THRAK has asked for the wisdom of the Perl Monks concerning the following question:

I'm trying to match a string, that logically states: "Unless the string begins with a number that is 5 or more digits long and does not contain any non-digits". I've been using this small test loop:
#!/usr/bin/perl -w use strict; my @stuff = qw(1234 a12345 12345 12345z); foreach my $num (@stuff) { unless ($num =~ /^\d{5,}/) { print "Not Valid: $num\n"; } else { print "Valid: $num\n"; } }
As shown here this produces:
Not Valid: 1234
Not Valid: a12345
Valid: 12345
Valid: 12345z

I'm trying to invalidate that last item. I've tried a couple of things, most notably:
/^\d{5,}\D+/ #invalidates all except "12345z" /^\d{5,}|\D+/ #only "1234" invalid
I know this shouldn't be difficult, but I've hit a mental roadblock so any help would be appreciated.

-THRAK

Replies are listed 'Best First'.
Re: Regex Pattern Problem
by danger (Priest) on Feb 28, 2001 at 02:49 UTC

    How about simply adding the $ anchor to your current regex? (5 or more digits and then the end of the string):

    unless ($num =~ /^\d{5,}$/) { # and more generally to combine a couple of conditions: unless ($num =~ /^\d{5,}/ and $num !~ /\D/) {
Re: Regex Pattern Problem
by arturo (Vicar) on Feb 28, 2001 at 02:53 UTC

    Well, the first one's a forehead-smacker: of the strings, the only one that *SATISFIES* your first attempt at a fix (and hence is marked as valid) IS 12345z ("unless the string is five digits followed by one or more non-digits, mark it as invalid")
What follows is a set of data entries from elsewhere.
theorem Run.readCirc_via {w : Run} {x : Ctx} {r : Fin 16} {o : Nat} (hs : State.Via M S w.s)
    (hk : [.upsets, .poison, .wbQueue, .cnt, .note, .err] ⊆ M) : State.Via M S (Run.readCirc w x r o).2.s := by
  unfold Run.readCirc
  extract_lets g0 o1 u2
  split
  · exact hs
  · split
    rename_i x3 bs4 w5 heq6
    have hw5 : State.Via M S w5.s := by
      exact via2s heq6 (Run.readAt_via hs (sub hk))
    split <;> exact hw5

theorem Run.readCircs_via {w : Run} {x : Ctx} {r : Fin 16} {a : Nat} {a1 : Nat} (hs : State.Via M S w.s)
    (hk : [.upsets, .poison, .wbQueue, .cnt, .note, .err] ⊆ M) : State.Via M S (Run.readCircs w x r a a1).2.s := by
  fun_induction Run.readCircs w x r a a1
  · rename_i w0 x1
    exact hs
  · rename_i w2 n3 i4 bs5 w6 x7 bs8 w9 x10 ih11
    have hw6 : State.Via M S w6.s := by
      exact via2s x7 (Run.readCirc_via hs (sub hk))
    have hw9 : State.Via M S w9.s := by
      exact via2s x10 (ih11 hw6)
    exact hw9

theorem Run.read_via {w : Run} {x : Ctx} {ref : Ref} {off : Nat} {n : Nat} (hs : State.Via M S w.s)
    (hk : [.upsets, .poison, .wbQueue, .cnt, .note, .err] ⊆ M) : State.Via M S (Run.read w x ref off n).2.s := by
  unfold Run.read
  split
  · exact Run.readCircs_via hs (sub hk)
  · extract_lets g0 a1
    split
    · exact hs
    · exact Run.readEach_via hs (sub hk)

theorem Run.readRows_via {w : Run} {x : Ctx} {ref : Ref} {stride : Nat} {n : Nat} {a : Nat} {a1 : Nat}
    (hs : State.Via M S w.s) (hk : [.upsets, .poison, .wbQueue, .cnt, .note, .err] ⊆ M) :
    State.Via M S (Run.readRows w x ref stride n a a1).2.s := by
  fun_induction Run.readRows w x ref stride n a a1
  · rename_i w0 x1
    exact hs
  · rename_i w2 n3 i4 bs5 w6 x7 bs8 w9 x10 ih11
    have hw6 : State.Via M S w6.s := by
      exact via2s x7 (Run.read_via hs (sub hk))
    have hw9 : State.Via M S w9.s := by
      exact via2s x10 (ih11 hw6)
    exact hw9

theorem Run.writeAt_via {w : Run} {x : Ctx} {g : Fin 16} {u : Nat} {bs : List Byte} {bad : Bool}
    (hs : State.Via M S w.s) (hk : [.upsets, .mem, .poison, .wbQueue] ⊆ M) :
    State.Via M S (Run.writeAt w x g u bs bad).s := by
  unfold Run.writeAt
  extract_lets a0
  split
  · dsimp -zeta only
    exact State.mark_via hs (sub hk)
  · dsimp -zeta only
    exact State.writeUnits_via hs (sub hk)

theorem Run.writeCirc_via {w : Run} {x : Ctx} {g : Fin 16} {r : Fin 16} {o : Nat} {bs : List Byte} {bad : Bool}
    (hs : State.Via M S w.s) (hk : [.upsets, .mem, .poison, .wbQueue, .cnt, .file, .note, .err] ⊆ M) :
    State.Via M S (Run.writeCirc w x g r o bs bad).s := by
  unfold Run.writeCirc
  split
  · extract_lets s0 s1
    have hs0 : State.Via M S s0 := by
      unfold s0
      exact State.count_via (State.updRegion_file hs (sub hk) (fun _ => rfl)) (sub hk)
    clear_value s0
    have hs1 : State.Via M S s1 := by
      unfold s1
      exact State.updFacet_file (State.facetError_via hs0 (sub hk)) (sub hk) (fun _ => rfl)
    clear_value s1
    exact hs1
  · exact Run.writeAt_via hs (sub hk)

theorem Run.writeEach_via {w : Run} {x : Ctx} {ref : Ref} {bad : Bool} {a : Nat} {a1 : Nat} {a11 : List Byte}
    (hs : State.Via M S w.s) (hk : [.upsets, .mem, .poison, .wbQueue, .cnt, .file, .note, .err] ⊆ M) :
    State.Via M S (Run.writeEach w x ref bad a a1 a11).s := by
  fun_induction Run.writeEach w x ref bad a a1 a11
  · rename_i w0 x1 x2
    exact hs
  · rename_i w3 n4 off5 bs6 g7 w8 ih9
    have hw8 : State.Via M S w8.s := by
      unfold w8
      split
      · exact Run.writeCirc_via hs (sub hk)
      · exact Run.writeAt_via hs (sub hk)
    clear_value w8
    exact ih9 hw8

theorem Run.writeBad_via {w : Run} {x : Ctx} {ref : Ref} {off : Nat} {bs : List Byte} {bad : Bool}
    (hs : State.Via M S w.s) (hk : [.upsets, .mem, .poison, .wbQueue, .cnt, .file, .note, .err] ⊆ M) :
    State.Via M S (Run.writeBad w x ref off bs bad).s := by
  unfold Run.writeBad
  extract_lets bs0 bad1
  split
  · dsimp -zeta only
    exact State.writeUnits_via hs (sub hk)
  · exact Run.writeEach_via hs (sub hk)

theorem Run.write_via {w : Run} {x : Ctx} {ref : Ref} {off : Nat} {bs : List Byte} (hs : State.Via M S w.s)
    (hk : [.upsets, .mem, .poison, .wbQueue, .cnt, .file, .note, .err] ⊆ M) :
    State.Via M S (Run.write w x ref off bs).s := by
  unfold Run.write
  exact Run.writeBad_via hs (sub hk)

theorem Run.writeRows_via {w : Run} {x : Ctx} {ref : Ref} {stride : Nat} {a : Nat} {a1 : List (List Byte)}
    (hs : State.Via M S w.s) (hk : [.upsets, .mem, .poison, .wbQueue, .cnt, .file, .note, .err] ⊆ M) :
    State.Via M S (Run.writeRows w x ref stride a a1).s := by
  fun_induction Run.writeRows w x ref stride a a1
  · rename_i w0 x1
    exact hs
  · rename_i w2 off3 r4 rs5 ih6
    exact ih6 (Run.write_via hs (sub hk))

theorem State.chargeMeet_via {s : State} {f : Fin 16} {m : Meet} (hs : State.Via M S s)
    (hk : [.cnt, .file, .note, .err] ⊆ M) : State.Via M S (State.chargeMeet s f m) := by
  unfold State.chargeMeet
  extract_lets s0 s1
  have hs0 : State.Via M S s0 := by
    unfold s0
    split
    · exact State.updFacet_file (State.facetError_via (State.count_via hs (sub hk)) (sub hk)) (sub hk) (fun _ => rfl)
    · exact hs
  clear_value s0
  have hs1 : State.Via M S s1 := by
    unfold s1
    exact State.count_via hs0 (sub hk)
  clear_value s1
  split
  · split
    · exact State.updFacet_file (State.facetError_via (State.count_via hs1 (sub hk)) (sub hk)) (sub hk) (fun _ => rfl)
    · exact hs1
  · exact hs0

theorem Run.chargeUnder_via {w : Run} {x : Ctx} (hs : State.Via M S w.s) (hk : [.cnt, .note, .err] ⊆ M) :
    State.Via M S (Run.chargeUnder w x).s := by
  unfold Run.chargeUnder
  dsimp -zeta only
  exact foldl_via hs (fun u0 u1 hu2 => State.facetError_via (State.count_via hu2 (sub hk)) (sub hk))

theorem Run.settleReads_via {w : Run} {x : Ctx} (hs : State.Via M S w.s) (hk : [.cnt, .file, .note, .err] ⊆ M) :
    State.Via M S (Run.settleReads w x).s := by
  unfold Run.settleReads
  extract_lets w0
  have hw0 : State.Via M S w0.s := by
    unfold w0
    exact Run.chargeUnder_via hs (sub hk)
  clear_value w0
  split
  · dsimp -zeta only
    exact State.updFacet_file hw0 (sub hk) (fun _ => rfl)
  · exact hw0

theorem State.endRecord_via {s : State} {f : Fin 16} {r : Rec} {cycles : Nat} {array : Bool} (hs : State.Via M S s)
    (hk : [.facets] ⊆ M) : State.Via M S (State.endRecord s f r cycles array) := by
  unfold State.endRecord
  exact State.updFacet_via hs (sub hk)

theorem State.runRecord_via {s : State} {f : Fin 16} {op : Nat} {ms : List Meet} {array : Bool}
    {cycles : Rec → Bool → Nat} {body : Ctx → Rec → Run → Run} (hs : State.Via M S s)
    (hbody : ∀ v0 v1 v2, State.Via M S v2.s → State.Via M S (body v0 v1 v2).s)
    (hk : [.freeCtr, .cnt, .facets, .file, .note, .err] ⊆ M) :
    State.Via M S (State.runRecord s f op ms array cycles body) := by
  unfold State.runRecord
  split
  · exact hs
  · extract_lets n0 s1 w2
    have hs1 : State.Via M S s1 := by
      unfold s1
      exact foldl_via hs (fun u3 u4 hu5 => State.chargeMeet_via hu5 (sub hk))
    clear_value s1
    have hw2 : State.Via M S w2.s := by
      unfold w2
      apply hbody
      exact hs1
    clear_value w2
    exact State.drawn_via (State.endRecord_via hw2 (sub hk)) (sub hk)

/-! ### Egress -/

theorem State.judged_via {s : State} {p : EgressPath} {ok : Bool} (hs : State.Via M S s) (hk : [.cnt, .note] ⊆ M) :
    State.Via M S (State.judged s p ok) := by
  unfold State.judged
  split
  · exact State.count_via hs (sub hk)
  · exact State.tickFaultK_via (State.count_via hs (sub hk)) (sub hk)

theorem State.judgeTransfer_via {s : State} {p : EgressPath} {a n m : Nat} (hs : State.Via M S s)
    (hk : [.cnt, .note] ⊆ M) : State.Via M S (State.judgeTransfer s p a n m).2 := by
  unfold State.judgeTransfer
  extract_lets ok0
  dsimp -zeta only
  exact State.judged_via hs (sub hk)

theorem State.countCrop_via {s : State} {payload : List Byte} (hs : State.Via M S s) (hk : [.ap] ⊆ M) :
    State.Via M S (State.countCrop s payload) := by
  unfold State.countCrop
  exact hs.upd (State.via_ap rfl) (sub hk)

/-! ### Moving -/

theorem State.readGranule_via {s : State} {a : Nat} (hs : State.Via M S s) (hk : [.cnt, .hbm, .note, .err] ⊆ M) :
    State.Via M S (State.readGranule s a).2.2 := by
  unfold State.readGranule
  extract_lets c0 s1
  have hs1 : State.Via M S s1 := by
    unfold s1
    exact State.errorRec_via (State.count_via hs (sub hk)) (sub hk)
  clear_value s1
  split
  · dsimp -zeta only
    exact State.count_via hs (sub hk)
  · split
    · exact hs
    · dsimp -zeta only
      exact State.count_via hs (sub hk)
    · dsimp -zeta only
      exact State.updHbm_via (State.count_via hs (sub hk)) (sub hk) (fun _ => rfl)
    · dsimp -zeta only
      exact State.tickFaultK_via hs1 (sub hk)

theorem State.wakeRange_via {s : State} {a : Nat} {n : Nat} (hs : State.Via M S s) (hk : [.hbm] ⊆ M) :
    State.Via M S (State.wakeRange s a n) := by
  unfold State.wakeRange
  extract_lets first0 pages1
  exact State.updHbm_via hs (sub hk) (fun _ => rfl)

theorem State.updImg_via {s : State} {g : Img → Img} (hs : State.Via M S s) (hk : [.img] ⊆ M) :
    State.Via M S (State.updImg s g) := by
  unfold State.updImg
  exact hs.upd (State.via_img rfl) (sub hk)

theorem State.updStream_via {s : State} {i : Fin 5} {g : StreamSt → StreamSt} (hs : State.Via M S s)
    (hk : [.img] ⊆ M) : State.Via M S (State.updStream s i g) := by
  unfold State.updStream
  exact State.updImg_via hs (sub hk)

theorem State.poisonedGroup_via {s : State} {i : Fin 5} (hs : State.Via M S s)
    (hk : [.out, .ring, .cnt, .img, .note] ⊆ M) : State.Via M S (State.poisonedGroup s i) := by
  unfold State.poisonedGroup
  extract_lets was0 s1
  have hs1 : State.Via M S s1 := by
    unfold s1
    exact State.count_via (State.updStream_via hs (sub hk)) (sub hk)
  clear_value s1
  split
  · exact hs1
  · exact State.fault_via hs1 (sub hk)

theorem State.lineParity_via {s : State} {a : Nat} (hs : State.Via M S s)
    (hk : [.out, .upsets, .mem, .ring, .poison, .wbQueue, .cnt, .img, .note] ⊆ M) :
    State.Via M S (State.lineParity s a) := by
  unfold State.lineParity
  split
  · exact State.poisonedGroup_via (State.writeUnits_via hs (sub hk)) (sub hk)
  · exact State.writeUnits_via hs (sub hk)

theorem State.sramError_via {s : State} {a : Nat} (hs : State.Via M S s) (hk : [.cnt, .err] ⊆ M) :
    State.Via M S (State.sramError s a) := by
  unfold State.sramError
  exact State.errorRec_via hs (sub hk)

theorem State.readPiece_via {s : State} {a : Nat} (hs : State.Via M S s)
    (hk : [.out, .upsets, .mem, .ring, .poison, .wbQueue, .cnt, .hbm, .img, .note, .err] ⊆ M) :
    State.Via M S (State.readPiece s a).2.2 := by
  unfold State.readPiece
  split
  · exact State.readGranule_via hs (sub hk)
  · exact State.readUnit_via hs (sub hk)
  · split
    · exact hs
    · split
      · dsimp -zeta only
        exact State.lineParity_via hs (sub hk)
      · exact hs
  · split
    · dsimp -zeta only
      exact State.sramError_via hs (sub hk)
    · split
      · exact hs
      · split
        · exact hs
        · split <;> exact hs
  · split
    · dsimp -zeta only
      exact State.sramError_via hs (sub hk)
    · split
      · exact hs
      · split
        · exact hs
        · split <;> exact hs
  · split
    · dsimp -zeta only
      exact State.sramError_via hs (sub hk)
    · split
      · exact hs
      · split
        · exact hs
        · split <;> exact hs
  · split
    · dsimp -zeta only
      exact State.sramError_via hs (sub hk)
    · split
      · exact hs
      · split
        · exact hs
        · split <;> exact hs
  · exact hs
    the second one says "match something that has five digits at the beginning *OR* which contains (somewhere) one or more non-digits. (i.e. the caret doesn't bind the \D to the beginning of the string. You'd have to use parentheses (perhaps memory-free) for that, e.g.:

    /^(?:\d{5,}|\D+)/

    I'd suggest changing the logic slightly, and I'll use the nifty ternary operator too:

    foreach (@stuff) { my $status = ( /^\d{5,}$/ ) ? 'valid' : 'invalid'; print "$_ is $status\n"; }

    HTH

    Philosophy can be made out of anything. Or less -- Jerry A. Fodor

Re: Regex Pattern Problem
by ZZamboni (Curate) on Feb 28, 2001 at 02:53 UTC
    I think your logical statement can be restated as "a line made only of digits, at least 5 digits long", and in that case the regular expression you need is
    /^\d{5,}$/
    You could add a \s* right before the $ if you want to allow for spaces at the end.

    Or if you want to allow both digits and spaces, you could use:

    /^\d{5,}[\d\s]*$/

    --ZZamboni, aka Duke Dong

Re: Regex Pattern Problem
by myocom (Deacon) on Feb 28, 2001 at 02:48 UTC

    After a little playing around, I came up with this:

    #!/usr/bin/perl -w use strict; my @stuff = qw(1234 a12345 12345 12345z 123456); foreach my $num (@stuff) { unless ($num =~ /^\d{5,}$/) { print "Not Valid: $num\n"; } else { print "Valid: $num\n"; } }

    Note the $ anchor there...this should match any string of digits that's at least 5 digits long, and it will fail for anything with non-digits in it.

    EDIT: Removed the extra crap before the $ anchor.

      Duh! Thank You. The /^\d{5,}$/ expression works just fine. As I said in my original post, I knew this should be fairly obvious but my brain was stuck in neutral. This meets the criteria of "match any string that consists of 5 or more digits and does not contain any other characters". Lots of other good answers to variations of the problem that may prove useful in the future.
      -THRAK
(boo) Re: Regex Pattern Problem
by boo_radley (Parson) on Feb 28, 2001 at 02:50 UTC
    unless ($num =~ /^\d{5,}/ && $num !~/\w/)
    should do you.
Re: Regex Pattern Problem
by Yoda (Sexton) on Feb 28, 2001 at 07:03 UTC
    I may be wrong, I am kind of new at this, but I believe there is one more problem with your regex. If you are trying to match 5 and only 5 digits, you need to drop the comma as well. Page 68 of the nutshell book says the {n,} will match at least 5 or more. You need to use {5} to match 5 and only 5 digits.

    unless ($num =~ /^\d{5}$/) {


    Even with an anchor /^\d{5,}$/ will match any line that starts with at least 5 numbers but contains more than 5 numbers.

    Update: I see after re-reading your problem that you do want 5 or more. I was to excited about regex. It is the topic of discussion this week in a class I am taking.

    Yoda
Re: Regex Pattern Problem
by aardvark (Pilgrim) on Feb 28, 2001 at 03:30 UTC
    If you want to create a new array from the old you may want to try;
    my @good_stuff = grep (/^\d{5,}$/, @stuff);
    You may also want to look at; Item 12: Use foreach, map and grep as appropriate in Effective Perl Programming.

    Get Strong Together!!
Re: Regex Pattern Problem
by sierrathedog04 (Hermit) on Feb 28, 2001 at 17:30 UTC
    boo_radley's solution is intriguing:
    unless ($num =~ /^\d{5,}/ && $num !~/\w/)
    According to Robert's Perl Tutorial "The \w construct actually means 'word' - equivalent to a-zA-Z_0-9"

    Because \w includes digits it looks as if this regex might reject all numbers. I tried out the following code here:

    my $num = "123456"; unless ($num =~ /^\d{5,}/ && $num !~/\w/) { print p("Sorry, $num does not match the regex"); } else {print p("$num matched")};
    and sure enough the number 123456 did not match the regex.